Writes the dictionary, either specifying the filetype or autodetecting it from the specified filename.

Parameters:

filename – Name of file to write, or “-” for stdout (in which case the filetype is forced to TSV).
filetype – File type as one of .ods, .tsv, or .xlsx; alternatively, use None to autodetect from the filename.

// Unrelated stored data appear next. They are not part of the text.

-- ==== Sys2Proof/Machine/Requests.lean ====
section
/-!
DEFINITION. How a request is served (R218) and what the block does next (R58, R60): what stands for a fetch on a machine that
has no program counter and fetches nothing (R21).
-/

namespace Sys2Proof.Machine

/-- One request presented on port `p`, the checks in the order of R218: it decodes, else ILLEGAL; the port accepts it, else
REFUSED; the phase check and the execution are the operation's own. -/
def serve (p : Port) (bytes : List Byte) (s : State) : Host.Outcome State Fault Refusal :=
  match decodeRequest s.cfg bytes with
  | .error _ => .next (s.answerError p .illegal)
  | .ok i => if i.port = p then exec i s else .next (s.answerError p .refused)

/-- What happens next. A TICK request is served at once, also between two micro-steps of an operation in progress; a MAIN
request waits until that operation has ended (R58, R219). With nothing presented, an operation in progress goes on, and an
idle block stays as it is (log entry 3). -/
def serveNext (s : State) : Host.Outcome State Fault Refusal :=
  match s.inputs with
  | [] => .next (advance s)
  | .reset :: rest => .next (s.withInputs rest).blockReset
  | .proceed :: rest => .next (advance (s.withInputs rest))
  | .request .tick bytes :: rest => serve .tick bytes (s.withInputs rest)
  | .request .main bytes :: rest =>
    if s.sensor.running.isSome then .next (advance s) else serve .main bytes (s.withInputs rest)

/-- The port a request's bytes belong on; MAIN for a request that does not decode. -/
def portOf (bytes : List Byte) : Port :=
  match decode bytes with
  | .ok i => i.port
  | .error _ => .main

/-- The state with a request presented next on the port that accepts it, and served at the next step: for a MAIN request no
operation is in progress (log entry 7). -/
def State.present (s : State) (bytes : List Byte) : State :=
  match portOf bytes with
  | .tick => s.withInputs (.request .tick bytes :: s.inputs)
  | .main =>
    (s.withInputs (.request .main bytes :: s.inputs)).withSensor { s.sensor with running := none }

end Sys2Proof.Machine
end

class crate_anon.anonymise.dd.ScrubSourceFieldInfo(is_mpid: bool, is_patient: bool, recurse: bool, required_scrubber: bool, scrub_method: crate_anon.anonymise.constants.ScrubMethod, signature: str, value_fieldname: str)[source]

__init__(is_mpid: bool, is_patient: bool, recurse: bool, required_scrubber: bool, scrub_method: ScrubMethod, signature: str, value_fieldname: str) → None

crate_anon.anonymise.dd.ensure_no_source_type_mismatch(ddr: DataDictionaryRow, config_sqlatype: TypeEngine | String, primary_pid: bool = True) → None[source]

Ensure that the source column type of a data dictionary row is compatible with what’s expected from the config. We check this only for specific type of column (PID, MPID), because we need to know their data types concretely for the secret mapping table. The question is not whether the types are the same, but whether the value will fit into the config-determined type (for example, it’s OK to convert an integer to a long-enough string but necessarily not the other way round).

Parameters:

ddr – Data dictionary row.
config_sqlatype – SQLAlchemy column type that would be expected based on the current config.
primary_pid – Is this the main PID field? If false, it’s the MPID.